2 Chronicles 15: 1-15
The spirit of God came upon Azariah son of Oded. 2 He went out to meet Asa and said to him, “Hear me, Asa, and all Judah and Benjamin: The Lord is with you, while you are with him. If you seek him, he will be found by you, but if you abandon him, he will abandon you. 3 For a long time Israel was without the true God, and without a teaching priest, and without law; 4 but when in their distress they turned to the Lord, the God of Israel, and sought him, he was found by them. 5 In those times it was not safe for anyone to go or come, for great disturbances afflicted all the inhabitants of the lands. 6 They were broken in pieces, nation against nation and city against city, for God troubled them with every sort of distress. 7 But you, take courage! Do not let your hands be weak, for your work shall be rewarded.”
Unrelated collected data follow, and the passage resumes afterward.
/-- ORDER in one tier's slot table (R45, R51, R53, R69). -/
def ordSlots (i : Bytes) (tier : Nat) : Check :=
  let l := imgSlots i tier
  let bad (s : Slot) : VerResult := ⟨10, secSlotTable, tier, s.slot, s.slot⟩
  let of (p : Nat) : List Slot := l.filter (·.purpose == p)
  let before (p q : Nat) : Check := (of q).findSome? fun s => need ((of p).all fun r => decide (r.stop ≤ s.start)) (bad s)
  let rec pairs : List Slot → Check
    | [] => none
    | a :: r => andThen (r.findSome? fun b => need (!slotsClash a b) (bad b)) fun _ => pairs r
  firstFail [[2, 3, 4, 5, 7, 8].findSome? (fun p => need (!(of p).isEmpty) ⟨10, secSlotTable, tier, 0, 0⟩),
    l.findSome? fun s => need (homeIsland s.purpose s.island) (bad s),
    l.findSome? fun s => need (decide (s.cls = 2) || (decide (10 ≤ s.start) && decide (s.start < s.stop) && decide (s.stop ≤ 19900))) (bad s),
    -- R45: the operations in their order
    before 2 3, before 3 4, before 4 5, before 5 7, before 7 8, before 7 9,
    l.findSome? fun s => match grantIsland s with
      | some e => need (l.all fun r => r.cls != 3 || r.island != e || !(decide (s.start < r.stop) && decide (r.start < s.stop))) (bad s)
      | none => none,
    pairs l,
    (of 9).findSome? fun s => need (s.cls != 3 || s.clocks == u32 (imgSection i secCertHeader) 8) (bad s)]

/-- Whether the same slot at two tiers stands on the same side of a tick. -/
def sameSide (t : Nat) (a b : Slot) : Bool :=
  decide (a.stop ≤ t) == decide (b.stop ≤ t) && decide (t ≤ a.start) == decide (t ≤ b.start)

/-- The ticks between which a slot may move from tier to tier (R69): the filter handoff, the snapshot, the end of the output stage, staging close and
the spare slots of its own engine. -/
def anchorTicks (i : Bytes) (l : List Slot) (s : Slot) : List Nat :=
  (l.filter fun r => r.purpose == 1 || r.purpose == 2 || (r.cls == 3 && r.island == s.island)).map (·.start) ++ [imgOutputEnd i, imgStagingClose i]

/-- The anchors shared by every tier (R69): the slots of the islands with one clock, the spare slots and the end of the output stage stand at the same
ticks, and every other slot of a tier-dependent island, a background slot included, moves only between them. -/
def ordAnchors (i : Bytes) : Check :=
  let out (k : Nat) : Nat := ((imgLastSlotFor i k 8).map (·.stop)).getD 0
  let still (k : Nat) : List (Nat × Nat × Nat) := ((imgSlots i k).filter fun s => s.cls == 3 || decide (4 ≤ s.island)).map fun s => (s.slot, s.start, s.stop)
  match imgTiers i with
  | [] => none
  | k0 :: r => r.findSome? fun k => andThen
      (need (out k == out k0 && still k == still k0) ⟨10, secSlotTable, k, 0, 0⟩) fun _ =>
      (imgSlots i k).findSome? fun s => (imgSlots i k0).findSome? fun s0 =>
        need (s.slot != s0.slot || (anchorTicks i (imgSlots i k0) s).all fun t => sameSide t s s0) ⟨10, secSlotTable, k, s.slot, s.slot⟩

/-- The ORDER part of R336. -/
def ordMatrix (i : Bytes) : Check :=
  let cm := imgSection i secMatrix
  let thr := u8 (imgSection i secAlloc) 44
  let node := isNodeImage i
  let netOk (n : Nat) : Bool :=
    let b := cmNet cm n
    let cols := List.range (nhColumns b)
    let cells (r : Nat) : List Cell := cols.map (cellAt b r)
    (cols.all (fun c => decide (100 ≤ colStart b c) && decide (colStart b c < colEnd b c) && decide (colEnd b c ≤ 19900)
        && (c == 0 || decide (colEnd b (c - 1) ≤ colStart b c)))
      && (node || (List.range (nhCycles b)).all (fun r => cols.all fun c => (cellAt b r c).kind != 2 || decide (imgOutputEnd i ≤ colStart b c)))
      && (node || decide (2 ≤ n) || (List.range (nhCycles b)).all (fun r => (List.range thr).all fun k =>
          ((cells r).filter fun x => x.kind == 2 && x.arg == k + 1).length == 1 && ((cells r).filter fun x => x.kind == 3 && x.arg == k + 1).length == 1)))
  let a := cmNet cm 0
  let b := cmNet cm 1
  let cf (x : Bytes) (r c : Nat) : Option Cell := let y := cellAt x r c; if y.kind = 2 ∨ y.kind = 3 then some y else none
  let twin := (nhColumns a == nhColumns b
    && (List.range (nhColumns a)).all (fun c => colStart a c == colStart b c && colEnd a c == colEnd b c)
    && (List.range (max 1 (nhCycles a) * max 1 (nhCycles b))).all (fun r => (List.range (nhColumns a)).all fun c => cf a (r % max 1 (nhCycles a)) c == cf b (r % max 1 (nhCycles b)) c))
  andThen ((List.range 4).findSome? fun n => need (netOk n) ⟨10, secMatrix, 0xFF, n, n⟩) fun _ => need twin ⟨10, secMatrix, 0xFF, 1, 1⟩

def chkOrder (i : Bytes) : Check :=
  let bad (s : Nat) : VerResult := ⟨10, secSlotTable, 0, s, s⟩
  let groups := imgGroupCount i
  let planOk := (List.range groups).all fun g => ((List.range 50).filter fun k => imgPlan i k == g + 1).length == imgStepsPerGroup i
  let planOnly := (List.range 50).all fun k => decide (imgPlan i k ≤ groups)
  andThen (need (inR 15000 19800 (imgStagingClose i)) (bad 0)) fun _ =>
  if isNodeImage i then ordMatrix i
  else andThen (need (decide (groups * imgStepsPerGroup i ≤ 48)) ⟨10, secCertHeader, 0xFF, 0, 0⟩) fun _ =>
    andThen (need (planOk && planOnly) ⟨10, secPlan, 0xFF, 0, 0⟩) fun _ =>
    andThen ((imgTiers i).findSome? (ordSlots i)) fun _ => andThen (ordAnchors i) fun _ => ordMatrix i

/-! Codes 11 to 14 (R82 to R84). -/

/-- The assumed clock of an island at a tier, kHz (Table 3.6). -/
def assumedKhz (i : Bytes) (tier island : Nat) : Nat :=
  let c := imgSection i secCertHeader
  if island < 4 then u32 c (28 + 16 * tier + 4 * island) else u32 c (92 + 4 * (island - 4))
8 When Asa heard these words, the prophecy of Azariah son of Oded,[a] he took courage, and put away the abominable idols from all the land of Judah and Benjamin and from the towns that he had taken in the hill country of Ephraim. He repaired the altar of the Lord that was in front of the vestibule of the house of the Lord.[b] 9 He gathered all Judah and Benjamin, and those from Ephraim, Manasseh, and Simeon who were residing as aliens with them, for great numbers had deserted to him from Israel when they saw that the Lord his God was with him. 10 They were gathered at Jerusalem in the third month of the fifteenth year of the reign of Asa. 11 They sacrificed to the Lord on that day, from the booty that they had brought, seven hundred oxen and seven thousand sheep.
12 They entered into a covenant to seek the Lord, the God of their ancestors, with all their heart and with all their soul. 13 Whoever would not seek the Lord, the God of Israel, should be put to death, whether young or old, man or woman. 14 They took an oath to the Lord with a loud voice, and with shouting, and with trumpets, and with horns. 15 All Judah rejoiced over the oath; for they had sworn with all their heart, and had sought him with their whole desire, and he was found by them, and the Lord gave them rest all around.